/-- FTADD (`40_frequency_tree.md` R152) appends the pair (v, ARG) to the table; a zero ARG raises
ZERO_FREQUENCY(0), checked first, and a value already present DUPLICATE_VALUE(0), and then nothing but the
error report changes. -/
def Obligations.FtaddAppendsThePair : Prop :=
  ∀ (s : State) (v : Byte), s.work.abortReq = false → s.ft.Wf →
    (s.arg ≠ 0 → s.ft.freqOf v = 0 → ∃ t, exec (.ftadd v) s = .next t ∧
      t.work.Gone ∧ t = { s with
      ft := t.ft, bodyOff := 0, status := s.status.invalidated.completed, work := t.work } ∧
      t.ft.freqOf v = s.arg ∧ (∀ u, u ≠ v → t.ft.freqOf u = s.ft.freqOf u) ∧
      t.ft.orderAt s.ft.leafCnt.toNat = v ∧
      (∀ k, k ≠ s.ft.leafCnt.toNat → t.ft.orderAt k = s.ft.orderAt k) ∧
      t.ft.leafCnt.toNat = s.ft.leafCnt.toNat + 1 ∧
      t.ft.total.toNat = s.ft.total.toNat + s.arg.toNat) ∧
    (s.arg = 0 → ∃ w : Work, w.Gone ∧ exec (.ftadd v) s = .next
      { s with errCode := 0x03, errPos := 0, status := s.status.failed, work := w }) ∧
    (s.arg ≠ 0 → s.ft.freqOf v ≠ 0 → ∃ w : Work, w.Gone ∧ exec (.ftadd v) s = .next
      { s with errCode := 0x08, errPos := 0, status := s.status.failed, work := w })

/-- COUNT (`40_frequency_tree.md` R150, R153, R154): each value's frequency is its number of occurrences in
the input, ORDER is the order of first occurrence, TOTAL is IN_LEN; the flags and BODY_OFF are cleared and
nothing else changes. -/
def Obligations.CountCountsTheInput : Prop :=
  ∀ s : State, s.work.abortReq = false → s.inBase.toNat + s.inLen.toNat ≤ s.memSize →
    ∃ t, exec .count s = .next t ∧
      t.work.Gone ∧ t = { s with
      ft := t.ft, bodyOff := 0, status := s.status.invalidated.completed, work := t.work } ∧
      (∀ v, (t.ft.freqOf v).toNat = s.inputBytes.count v) ∧
      t.ft.leafCnt.toNat = s.inputBytes.eraseDups.length ∧
      (∀ k, k < 256 → t.ft.orderAt k = s.inputBytes.eraseDups.getD k 0) ∧
      t.ft.total.toNat = s.inLen.toNat

/-! ## The tree builder -/

/-- The node comparator is a strict total order on node indices, and Q.extractMin() removes the one node that
precedes all others (`40_frequency_tree.md` R160, R162). -/
def Obligations.ExtractMinTakesTheSmallestKey : Prop :=
  (∀ (a : Arena) (i j k : NodeIdx),
    (a.less i j = true ↔ (a.nodeAt i).freq.toNat < (a.nodeAt j).freq.toNat ∨
      ((a.nodeAt i).freq = (a.nodeAt j).freq ∧ i.toNat < j.toNat)) ∧
    (i = j ∨ a.less i j = true ∨ a.less j i = true) ∧ ¬ (a.less i j = true ∧ a.less j i = true) ∧
    (a.less i j = true → a.less j k = true → a.less i k = true)) ∧
  (∀ (a : Arena) (q : List NodeIdx), q ≠ [] → q.Nodup →
    ∃ m q', a.extractMin q = some (m, q') ∧ m ∈ q ∧ (∀ j ∈ q, j ≠ m → a.less m j = true) ∧
      ∀ j, j ∈ q' ↔ (j ∈ q ∧ j ≠ m))

/-- The merger (`40_frequency_tree.md` R161, R163): with two or more nodes queued, a turn of BUILD's loop
extracts the two smallest, writes NODE[next] as their INTERNAL parent, the first extracted on the left, with
the sum of their frequencies, and queues it in their place. -/
def Obligations.MergeJoinsTheTwoSmallest : Prop :=
  ∀ (b : Builder), b.q.Nodup → 2 ≤ b.q.length → b.next < 511 →
    ∃ l r, l ∈ b.q ∧ r ∈ b.q ∧ l ≠ r ∧ b.arena.less l r = true ∧
      (∀ j ∈ b.q, j ≠ l → j ≠ r → b.arena.less r j = true) ∧
      b.mergeOnce.next = b.next + 1 ∧
      b.mergeOnce.arena.nodeAt (BitVec.ofNat 9 b.next) =
        { kind := .internal, value := 0, left := l, right := r
          freq := (b.arena.nodeAt l).freq + (b.arena.nodeAt r).freq } ∧
      (∀ i : NodeIdx, i ≠ BitVec.ofNat 9 b.next → b.mergeOnce.arena.nodeAt i = b.arena.nodeAt i) ∧
      ∀ j, j ∈ b.mergeOnce.q ↔ (j = BitVec.ofNat 9 b.next ∨ (j ∈ b.q ∧ j ≠ l ∧ j ≠ r))

/-- BUILD of no leaf and of one leaf (`40_frequency_tree.md` R161, R164, R165): no node and ROOT = NULL; or
the leaf at index 0 and a UNARY root at index 1 with the leaf on its left. -/
def Obligations.BuildOfEmptyAndSingleLeafTables : Prop :=
  ∀ s : State, s.work.abortReq = false →
    ∃ t, exec .build s = .next t ∧
      t.work.Gone ∧ t = { s with
        arena := t.arena, status := Status.completed { s.status with treeValid := true, cbValid := false }
        work := t.work } ∧
      (s.ft.leafCnt = 0 → t.arena.root = 0x1FF ∧ t.arena.nodeCnt = 0 ∧
        ∀ i, t.arena.nodeAt i = Node.empty) ∧
      (s.ft.leafCnt = 1 → t.arena.root = 1 ∧ t.arena.nodeCnt = 2 ∧
        t.arena.nodeAt 0 =
          { kind := .leaf, value := s.ft.orderAt 0, left := 0x1FF, right := 0x1FF
            freq := (s.ft.freqOf (s.ft.orderAt 0)).zeroExtend 40 } ∧
        t.arena.nodeAt 1 =
          { kind := .unary, value := 0, left := 0, right := 0x1FF, freq := (t.arena.nodeAt 0).freq } ∧
        ∀ i : NodeIdx, 2 ≤ i.toNat → t.arena.nodeAt i = Node.empty)

/-- BUILD of n >= 2 leaves (`40_frequency_tree.md` R161, R166): n-1 merges, NODECNT = 2n-1, ROOT = 2n-2, the
root's frequency is TOTAL, the leaves stand in table order, every INTERNAL node has two children with
smaller indices, and every node but the root is the child of exactly one. For n = 1, NODECNT = 2, ROOT = 1 and
the root's frequency is TOTAL. -/
def Obligations.BuildMakesTheTree : Prop :=
  ∀ s : State, s.work.abortReq = false → s.ft.Wf →
    let n := s.ft.leafCnt.toNat
    ∃ t, exec .build s = .next t ∧
      t.work.Gone ∧ t = { s with
        arena := t.arena, status := Status.completed { s.status with treeValid := true, cbValid := false }
        work := t.work } ∧
      (n = 1 → t.arena.nodeCnt = 2 ∧ t.arena.root = 1 ∧ (t.arena.nodeAt 1).freq = s.ft.total) ∧
      (2 ≤ n →
        t.arena.nodeCnt.toNat = 2 * n - 1 ∧ t.arena.root.toNat = 2 * n - 2 ∧
        (t.arena.nodeAt t.arena.root).freq = s.ft.total ∧
        (∀ i : NodeIdx, i.toNat < n → t.arena.nodeAt i =
          { kind := .leaf, value := s.ft.orderAt i.toNat, left := 0x1FF, right := 0x1FF
            freq := (s.ft.freqOf (s.ft.orderAt i.toNat)).zeroExtend 40 }) ∧
        (∀ i : NodeIdx, n ≤ i.toNat → i.toNat < 2 * n - 1 →
          let m := t.arena.nodeAt i
          m.kind = .internal ∧ m.value = 0 ∧ m.left.toNat < i.toNat ∧ m.right.toNat < i.toNat ∧
          m.left ≠ m.right ∧
          m.freq.toNat = (t.arena.nodeAt m.left).freq.toNat + (t.arena.nodeAt m.right).freq.toNat) ∧
        (∀ i : NodeIdx, 2 * n - 1 ≤ i.toNat → t.arena.nodeAt i = Node.empty) ∧
        (∀ j : NodeIdx, j.toNat < 2 * n - 2 → ∃ i : NodeIdx,
          (t.arena.nodeAt i).kind = .internal ∧
          ((t.arena.nodeAt i).left = j ∨ (t.arena.nodeAt i).right = j) ∧
          ∀ i' : NodeIdx, (t.arena.nodeAt i').kind = .internal →
            ((t.arena.nodeAt i').left = j ∨ (t.arena.nodeAt i').right = j) → i' = i))

/-- The tree depends only on LEAFCNT and the pairs in table order (`40_frequency_tree.md` R168). -/
def Obligations.BuildDependsOnlyOnThePairs : Prop :=
  ∀ (s s' t t' : State), s.work.abortReq = false → s'.work.abortReq = false →
    s.ft.leafCnt = s'.ft.leafCnt →
    (∀ k, k < s.ft.leafCnt.toNat → s.ft.orderAt k = s'.ft.orderAt k ∧
      s.ft.freqOf (s.ft.orderAt k) = s'.ft.freqOf (s'.ft.orderAt k)) →
    exec .build s = .next t → exec .build s' = .next t' → t.arena = t'.arena

/-! ## The code table generator -/

/-- GENCODE over a tree BUILD made (`41_codebook.md` R190 to R193; `10_state.md` R49, R50): exactly the
present values have a code, and a value's code is the path from the root to its leaf; MAXLEN is the longest
length; CB_VALID is set and nothing else changes. -/
def Obligations.GencodeRecordsThePaths : Prop :=
  ∀ s : State, s.work.abortReq = false → s.ft.Wf → s.status.treeValid = true →
    s.arena = s.ft.buildTree.1 →
    ∃ t, exec .gencode s = .next t ∧
      t.work.Gone ∧ t = { s with
        cb := t.cb, status := Status.completed { s.status with cbValid := true }, work := t.work } ∧
      t.cb = s.ft.codebook ∧ (∀ v, s.ft.freqOf v ≠ 0 ↔ t.cb.lenOf v ≠ 0) ∧
      (∀ v, s.ft.freqOf v ≠ 0 → s.arena.IsCode (t.cb.codeOf v) v) ∧
      (∀ v, (t.cb.bitsOf v).toNat < 2 ^ (t.cb.lenOf v).toNat) ∧
      (∀ v, (t.cb.lenOf v).toNat ≤ t.cb.maxLen.toNat) ∧
      (t.cb.maxLen = 0 ∨ ∃ v, t.cb.lenOf v = t.cb.maxLen)

/-- The codes of a tree BUILD made are prefix-free (`41_codebook.md` R194). -/
def Obligations.CodesArePrefixFree : Prop :=
  ∀ t : FreqTable, t.Wf → ∀ u v, t.freqOf u ≠ 0 → t.freqOf v ≠ 0 → u ≠ v →
    ¬ (t.codebook.codeOf u <+: t.codebook.codeOf v)

/-- The Kraft equality (`41_codebook.md` R195): for n >= 2 leaves the sum over the present values of
2^(-CODE_LEN) is 1, and for n = 1 it is 1/2; here times 2^255. -/
def Obligations.CodeLengthsMeetTheKraftEquality : Prop :=
  ∀ t : FreqTable, t.Wf →
    let kraft := ((List.range 256).map fun v =>
      let len := (t.codebook.lenOf (BitVec.ofNat 8 v)).toNat
      if len = 0 then 0 else 2 ^ (255 - len)).sum
    (2 ≤ t.leafCnt.toNat → kraft = 2 ^ 255) ∧ (t.leafCnt.toNat = 1 → kraft = 2 ^ 254)

/-! ## The header -/

/-- WRHDR (`42_header.md` R211): with room for it, the header of the table is appended at OUT_LEN, exactly
4 + 5n bytes; nothing else changes. -/
def Obligations.WrhdrAppendsTheHeader : Prop :=
  ∀ s : State, s.work.abortReq = false → s.outBase.toNat + s.outCap.toNat ≤ s.memSize →
    s.ft.leafCnt.toNat ≤ 256 → s.outLen.toNat + s.ft.headerLen ≤ s.outCap.toNat →
    ∃ t, exec .wrhdr s = .next t ∧
      t.work.Gone ∧ t = { s with
        buf := t.buf, outLen := t.outLen, status := s.status.completed, work := t.work } ∧
      t.outLen.toNat = s.outLen.toNat + s.ft.headerLen ∧
      HoldsHeader t.readBuf (s.outBase.toNat + s.outLen.toNat) s.ft ∧
      ∀ a, (a < s.outBase.toNat + s.outLen.toNat ∨ s.outBase.toNat + t.outLen.toNat ≤ a) →
        t.readBuf a = s.readBuf a

/-- WRHDR, ENCODE and COMPRESS with an output region too small for what they write raise OUT_OVERFLOW with
OUT_CAP as position (`20_memory.md` R87, `60_exceptions.md` R331, R336): OUT_LEN <- 0, the table, the arena
and the codebook as the phases left them (`45_control.md` R305). ENCODE does so as soon as the codes of some first
input bytes do not fit, whatever follows them, a byte without a code too (`43_encoder.md` R241), or when the
trailer does not fit. -/
def Obligations.OutputOverflowDiscardsTheOutput : Prop :=
  ∀ s : State, s.work.abortReq = false → s.outBase.toNat + s.outCap.toNat ≤ s.memSize →
    let overflows (s t : State) : Prop :=
      t.work.Gone ∧ t = { s with
        buf := t.buf, outLen := 0, draws := s.draws + 1, errCode := 0x0A, errPos := s.outCap
        status := s.status.failed, work := t.work }
    let regions := s.inBase.toNat + s.inLen.toNat ≤ s.memSize ∧
      (s.inLen = 0 ∨ s.outCap = 0 ∨ s.inBase.toNat + s.inLen.toNat ≤ s.outBase.toNat ∨
        s.outBase.toNat + s.outCap.toNat ≤ s.inBase.toNat)
    let bits := s.cb.bitString s.inputBytes
    let ft := FreqTable.ofBytes s.inputBytes
    (s.ft.leafCnt.toNat ≤ 256 → s.outLen.toNat ≤ s.outCap.toNat →
      s.outCap.toNat < s.outLen.toNat + s.ft.headerLen →
      ∃ t, exec .wrhdr s = .next t ∧ overflows s t) ∧
    (s.status.cbValid = true → regions → s.outLen.toNat ≤ s.outCap.toNat → s.ft.leafCnt ≠ 0 →
      (∀ b ∈ s.inputBytes, s.cb.lenOf b ≠ 0) →
      s.outCap.toNat < s.outLen.toNat + bits.length / 8 + 2 →
      ∃ t, exec .encode s = .next t ∧ overflows s t) ∧
    (s.status.cbValid = true → regions → s.outLen.toNat ≤ s.outCap.toNat →
      ∀ i, i ≤ s.inLen.toNat → (∀ j, j < i → s.cb.lenOf (s.input j) ≠ 0) →
        s.outCap.toNat < s.outLen.toNat + (s.cb.bitString (s.inputs i)).length / 8 →
        ∃ t, exec .encode s = .next t ∧ overflows s t) ∧
    (regions → s.outCap.toNat < ft.containerLen (ft.codebook.bitString s.inputBytes) →
      ∃ t, exec .compress s = .next t ∧
        overflows { s with
          ft := ft, bodyOff := 0, arena := ft.buildTree.1, cb := ft.codebook
          status := { s.status with treeValid := true, cbValid := true, hdrValid := false } } t)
━━━━━━
- _WHAT YOU SHOULD DO_: Retype the listing from its first line onward, stopping after the line that contains "(s.arg = 0 →" has been retyped in full.

- _WORKED SOLUTION_:
/-- FTADD (`40_frequency_tree.md` R152) appends the pair (v, ARG) to the table; a zero ARG raises
ZERO_FREQUENCY(0), checked first, and a value already present DUPLICATE_VALUE(0), and then nothing but the
error report changes. -/
def Obligations.FtaddAppendsThePair : Prop :=
  ∀ (s : State) (v : Byte), s.work.abortReq = false → s.ft.Wf →
    (s.arg ≠ 0 → s.ft.freqOf v = 0 → ∃ t, exec (.ftadd v) s = .next t ∧
      t.work.Gone ∧ t = { s with
      ft := t.ft, bodyOff := 0, status := s.status.invalidated.completed, work := t.work } ∧
      t.ft.freqOf v = s.arg ∧ (∀ u, u ≠ v → t.ft.freqOf u = s.ft.freqOf u) ∧
      t.ft.orderAt s.ft.leafCnt.toNat = v ∧
      (∀ k, k ≠ s.ft.leafCnt.toNat → t.ft.orderAt k = s.ft.orderAt k) ∧
      t.ft.leafCnt.toNat = s.ft.leafCnt.toNat + 1 ∧
      t.ft.total.toNat = s.ft.total.toNat + s.arg.toNat) ∧
    (s.arg = 0 → ∃ w : Work, w.Gone ∧ exec (.ftadd v) s = .next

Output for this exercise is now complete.